Павел Фёдорович был человек строгий, замкнутый. Лишённый счастливого детства, он старался в жизни достичь всего. Всего для своей семьи, но при этом разучился быть счастливым. Вернее, счастливым он был, но, не умел или не хотел? или разучился? это показывать.
Ему было семьдесят семь лет. И он был дед. Не дедушка, а дед. Строгий дед. Осуждения которого боялись и жена, и дети, и внуки, и даже правнуки. Но это не значило, что он не был добрым и справедливым. И потому, его любили. Не с объятиями и висением на шее, а тихо и с уважением.
И вот, в начале недели, умудрившись, наверное, первый раз в жизни, принести всем столько хлопот и разочарований с неподдельным горем, Павел Фёдорович скончался…
…он долго, почти пять часов смотрел, как вся семья по нему убивается, льёт слёзы и причитает, голосит и хватается за сердце, пьёт «Валидол» и водку и понял, что ему скучно. Скучно! Скучно здесь так же, как и при жизни. Да и вообще, если честно признаться, и он решил признаться, теперь уж можно всё, вся его жизнь была скучной.
И вот, как-то через пару дней после своей кончины, он вздохнул, сдув пыль с телевизора, рядом с которым парил, аки ангел, как дух. Это заметила его жена, в смысле лёгкое облачко пыли, взметнувшееся вверх – и страшным шёпотом сказала, обращаясь ко всем и в то же время ни к кому: «Пашенька здесь».
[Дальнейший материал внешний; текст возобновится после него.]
-- ==== Sys2Proof/Laws/Walks.lean ====
section
/-! SUPPORT. What a read or a write at a home, a page walk and a translation leave as it is. -/

namespace Sys2Proof.Machine

/-- Memory below L2, the teams with their allocations, the operations in flight, the results to come, the claim groups and the next identity
are those of another state. -/
structure SameWork (s t : State) : Prop where
  mem : t.mem = s.mem
  teams : t.teams = s.teams
  oldHandles : t.oldHandles = s.oldHandles
  mops : t.mops = s.mops
  replies : t.replies = s.replies
  cgroups : t.cgroups = s.cgroups
  nextId : t.nextId = s.nextId

theorem SameWork.refl (s : State) : SameWork s s := ⟨rfl, rfl, rfl, rfl, rfl, rfl, rfl⟩

theorem SameWork.trans {s t u : State} (h : SameWork s t) (k : SameWork t u) : SameWork s u :=
  ⟨k.mem.trans h.mem, k.teams.trans h.teams, k.oldHandles.trans h.oldHandles, k.mops.trans h.mops, k.replies.trans h.replies,
    k.cgroups.trans h.cgroups, k.nextId.trans h.nextId⟩

/-- What every act of a list keeps, the list keeps. -/
theorem SameWork.foldl {β : Type} (f : State → β → State) (h : ∀ s b, SameWork s (f s b)) (l : List β) (s : State) :
    SameWork s (l.foldl f s) := by
  induction l generalizing s with
  | nil => exact .refl s
  | cons b t ih => exact (h s b).trans (ih _)

theorem SameWork.modWarp (s : State) (g : Nat) (f : Warp → Warp) : SameWork s (s.modWarp g f) := by
  unfold State.modWarp
  split <;> exact ⟨rfl, rfl, rfl, rfl, rfl, rfl, rfl⟩

theorem SameWork.modOwner (s : State) (g : Nat) (f : Warp → Warp) : SameWork s (s.modOwner g f) := by
  unfold State.modOwner
  split
  · exact ⟨rfl, rfl, rfl, rfl, rfl, rfl, rfl⟩
  · split <;> exact ⟨rfl, rfl, rfl, rfl, rfl, rfl, rfl⟩
  · exact .refl s

theorem SameWork.noteStores (s : State) (g r : Nat) (acc : Lanes) (xs : List (Nat × Lanes)) : SameWork s (s.noteStores g r acc xs) := by
  unfold State.noteStores
  dsimp only
  split
  · exact .refl s
  · exact .modOwner s g _

theorem SameWork.acquireAt (s : State) (g : Nat) (m : Lanes) (scope : Nat) (ps : List (Nat × Nat)) :
    SameWork s (s.acquireAt g m scope ps) := by
  unfold State.acquireAt
  split
  · exact .refl s
  · exact .noteStores ..

theorem SameWork.wakeWaiter (s : State) (g k n : Nat) (w : Warp) : SameWork s (s.wakeWaiter g k n w) := by
  unfold State.wakeWaiter
  split <;> exact ⟨rfl, rfl, rfl, rfl, rfl, rfl, rfl⟩

theorem SameWork.testCounters (s : State) (k n : Nat) : SameWork s (s.testCounters k n) := by
  refine .foldl _ (fun s e => ?_) _ s
  dsimp only
  split
  · exact (SameWork.wakeWaiter s e.1 k n e.2).trans ((SameWork.acquireAt ..).trans (.modWarp ..))
  · exact .wakeWaiter s e.1 k n e.2

theorem SameWork.setHomeBytes (s : State) (k : Nat) (bs : List Byte) : SameWork s (s.setHomeBytes k bs) :=
  .foldl (fun s (e : Byte × Nat) => s.setHomeByte (k + e.2) e.1) (fun _ _ => ⟨rfl, rfl, rfl, rfl, rfl, rfl, rfl⟩) _ s

theorem SameWork.evictCopy (s : State) (die line : Nat) : SameWork s (s.evictCopy die line) := by
  refine .foldl _ (fun s e => ?_) _ s
  have h : SameWork s (s.applyPartial (copyPlace e.1) e.2) := (SameWork.setHomeBytes ..).trans (.testCounters ..)
  exact h.trans ⟨rfl, rfl, rfl, rfl, rfl, rfl, rfl⟩

theorem SameWork.combineLine (s : State) (line : Nat) : SameWork s (s.combineLine line) :=
  .foldl _ (fun s d => .evictCopy s d line) _ s

theorem SameWork.homeRead (s : State) (k n : Nat) : SameWork s (s.homeRead k n).1 := .combineLine s _

theorem SameWork.homeWrite (s : State) (k : Nat) (bs : List Byte) : SameWork s (s.homeWrite k bs) := by
  have h : SameWork s ((s.combineLine (lineOf k)).dropShared (lineOf k)) :=
    (SameWork.combineLine s _).trans ⟨rfl, rfl, rfl, rfl, rfl, rfl, rfl⟩
  exact h.trans ((SameWork.setHomeBytes ..).trans (.testCounters ..))

theorem SameWork.walkFrom (who : Who) (acc : Acc) (va fuel : Nat) (s : State) (pa : Nat) :
    SameWork s (walkFrom who acc va fuel s pa).1 := by
  induction fuel generalizing s pa with
  | zero => exact .refl s
  | succ n ih =>
    have h := fun k => SameWork.homeRead s k 8
    unfold Machine.walkFrom
    dsimp only
    repeat' split
    all_goals first
      | exact h _
      | exact (h _).trans (ih _ _)

theorem SameWork.walk (s : State) (who : Who) (acc : Acc) (va : Nat) : SameWork s (walk s who acc va).1 := by
  unfold Machine.walk
  dsimp only
  split
  · exact .walkFrom ..
  · exact .refl s

theorem SameWork.tlbFill (s : State) (cl : Nat) (e : TlbEntry) : SameWork s (s.tlbFill cl e) := ⟨rfl, rfl, rfl, rfl, rfl, rfl, rfl⟩

theorem SameWork.markLeaf (s : State) (e pa : Nat) (acc : Acc) : SameWork s (s.markLeaf e pa acc).1 := by
  unfold State.markLeaf
  generalize e ||| 512 ||| (if acc.writes then 1024 else 0) = q
  dsimp only
  split
  · exact .refl s
  · exact .homeWrite ..

theorem SameWork.translateWalk (s : State) (cl : Nat) (who : Who) (acc : Acc) (va : Nat) :
    SameWork s (translateWalk s cl who acc va).1 := by
  have h := SameWork.walk s who acc va
  unfold Machine.translateWalk
  revert h
  generalize Machine.walk s who acc va = r
  rintro h
  obtain ⟨t, e | r⟩ := r
  · exact h.trans ((SameWork.markLeaf ..).trans (.tlbFill ..))
  · exact h

theorem SameWork.setDirty (s : State) (cl : Nat) (e : TlbEntry) : SameWork s (s.setDirty cl e).1 := by
  unfold State.setDirty
  dsimp only
  split
  · exact (SameWork.homeRead ..).trans ((SameWork.homeWrite ..).trans (.tlbFill ..))
  · exact .homeRead s _ 8

theorem SameWork.translate (s : State) (cl : Nat) (who : Who) (acc : Acc) (va : Nat) : SameWork s (translate s cl who acc va).1 := by
  unfold Machine.translate
  split
  · exact .translateWalk ..
  · split
    · exact .refl s
    · split
      · have h := SameWork.setDirty s cl
        split
        · rename_i q
          have g := h (by assumption)
          rw [q] at g
          exact g
        · rename_i q
          have g := h (by assumption)
          rw [q] at g
          exact g.trans (.translateWalk ..)
      · exact .refl s

/-- A translation of a range changes none of it. -/
theorem SameWork.xlatePieces (cl : Nat) (who : Who) (acc : Acc) (fuel : Nat) (s : State) (va n : Nat) :
    SameWork s (xlatePieces cl who acc fuel s va n).1 := by
  induction fuel generalizing s va n with
  | zero => exact .refl s
  | succ k ih =>
    have h := SameWork.translate s cl who acc va
    unfold Machine.xlatePieces
    revert h
    generalize Machine.translate s cl who acc va = r
    intro h
    obtain ⟨t, x⟩ := r
    split
    · exact .refl s
    · split
      · exact .refl s
      · cases x with
        | ok p =>
          have g := ih t (va + pagePart va n) (n - pagePart va n)
          revert g
          dsimp only
          generalize Machine.xlatePieces cl who acc k t (va + pagePart va n) (n - pagePart va n) = q
          intro g
          obtain ⟨u, e | ps⟩ := q <;> exact h.trans g
        | fault q => exact h
        | miss => exact h

theorem SameWork.xlateRange (cl : Nat) (who : Who) (acc : Acc) (s : State) (va n : Nat) :
    SameWork s (xlateRange cl who acc s va n).1 := .xlatePieces ..

end Sys2Proof.Machine
end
О, что началось. Целое представление, которое, как ни странно, почему-то очень насмешило семидесятисемилетнего Пашеньку. И не удержавшись и не соблюдая приличий – хотя какие приличия, это, всё-таки, его смерть, что хочу то и делаю – Павел Фёдорович захохотал. Громко и искренне, как никогда в жизни. Как мальчишка хулиган, подшутивший над злым дядькой, или толстой вредной тётькой, или врагом с соседнего двора – не важно, главное ему было весело и очень хорошо.
И тут Павел Фёдорович и понял, что вот – началась его новая жизнь, о которой он, ну уж в очень глубоком подсознании, всегда мечтал.
О заливистом смехе по причине и без, по глупым мальчишечьим выходкам, по озорству, хулиганству – в общем, по всему, чего не было в его жизни, а должно было быть, как у всех нормальных детей и людей.
И, осознав, что может всё, тут-то Павел Фёдорович и дал всем шороху.
Ох, как он искренне радуясь каждое утро будил жену, наводя на её измождённое лицо солнечного зайчика. Как смеялся, вырывая из рук зятя, сидевшего в туалете, газету, причитая: «Это не изба-читальня, здесь другими делами надо заниматься».
Как хохотал, пряча подушку дочери под кровать и наблюдая, как она гоняется за собакой, считая, что это она её стащила. Но обижать Дружка не давал, каждый раз как дочь уж замахивалась на собаку, дед-проказник тут же звонил в дверь, и дочка шла открывать неизвестно кому.
Он и к внукам приходил, и каждый раз выворачивал чуть лампочки из патронов, чтоб не горели. И с ухмылкой наблюдал как они, стоя на табурете, вытягиваясь в струнку, вкручивали их обратно и матерились.
Ну а на правнуках он оторвался по полной, наконец-то за всю жизнь, вылив на них как ушат холодной воды, всю свою нежность. Уж он их ночью обнимал, целовал, щекотал усами, что ребятня поутру жаловалась, что «дед их ночью опять замордовал».
В общем, вся семья была уверена, что их дед находится в этом мире с ними. Но при этом все дружно молчали дабы не травмировать мать – бабушку – прабабушку, да и сами с трудом верили в то – хотя сомнений не оставалось – что у деда «поехала крыша», да и «фундамент тоже», уж так всё это было не похоже на него. Но, куда деваться, факт остаётся фактом: достал он всех.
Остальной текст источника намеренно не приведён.